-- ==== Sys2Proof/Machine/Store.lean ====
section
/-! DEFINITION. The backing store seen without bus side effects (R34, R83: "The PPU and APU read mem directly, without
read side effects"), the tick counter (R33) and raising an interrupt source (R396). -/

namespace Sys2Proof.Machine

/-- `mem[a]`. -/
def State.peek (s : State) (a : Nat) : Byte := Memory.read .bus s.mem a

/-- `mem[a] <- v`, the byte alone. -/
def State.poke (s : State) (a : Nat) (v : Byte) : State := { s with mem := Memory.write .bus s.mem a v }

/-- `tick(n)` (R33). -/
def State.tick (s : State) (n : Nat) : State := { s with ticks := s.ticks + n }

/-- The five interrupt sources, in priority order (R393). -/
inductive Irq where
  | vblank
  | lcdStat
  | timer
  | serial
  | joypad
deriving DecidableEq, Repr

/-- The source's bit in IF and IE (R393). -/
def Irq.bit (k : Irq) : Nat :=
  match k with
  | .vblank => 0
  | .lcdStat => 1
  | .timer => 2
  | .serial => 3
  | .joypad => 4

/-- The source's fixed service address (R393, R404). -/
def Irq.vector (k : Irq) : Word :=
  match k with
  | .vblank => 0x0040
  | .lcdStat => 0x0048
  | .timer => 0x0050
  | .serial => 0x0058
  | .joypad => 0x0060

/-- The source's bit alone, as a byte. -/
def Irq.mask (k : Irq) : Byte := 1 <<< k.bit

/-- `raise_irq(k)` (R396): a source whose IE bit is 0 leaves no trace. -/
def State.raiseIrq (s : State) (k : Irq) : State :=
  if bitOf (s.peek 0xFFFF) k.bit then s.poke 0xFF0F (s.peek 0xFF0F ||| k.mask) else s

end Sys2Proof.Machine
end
==================================================
◆ **Assignment**
Return all lines of the material above in which the word "read" occurs.

◆ **Output for this exercise**
/-! DEFINITION. The backing store seen without bus side effects (R34, R83: "The PPU and APU read mem directly, without
read side effects"), the tick counter (R33) and raising an interrupt source (R396). -/
def State.peek (s : State) (a : Nat) : Byte := Memory.read .bus s.mem a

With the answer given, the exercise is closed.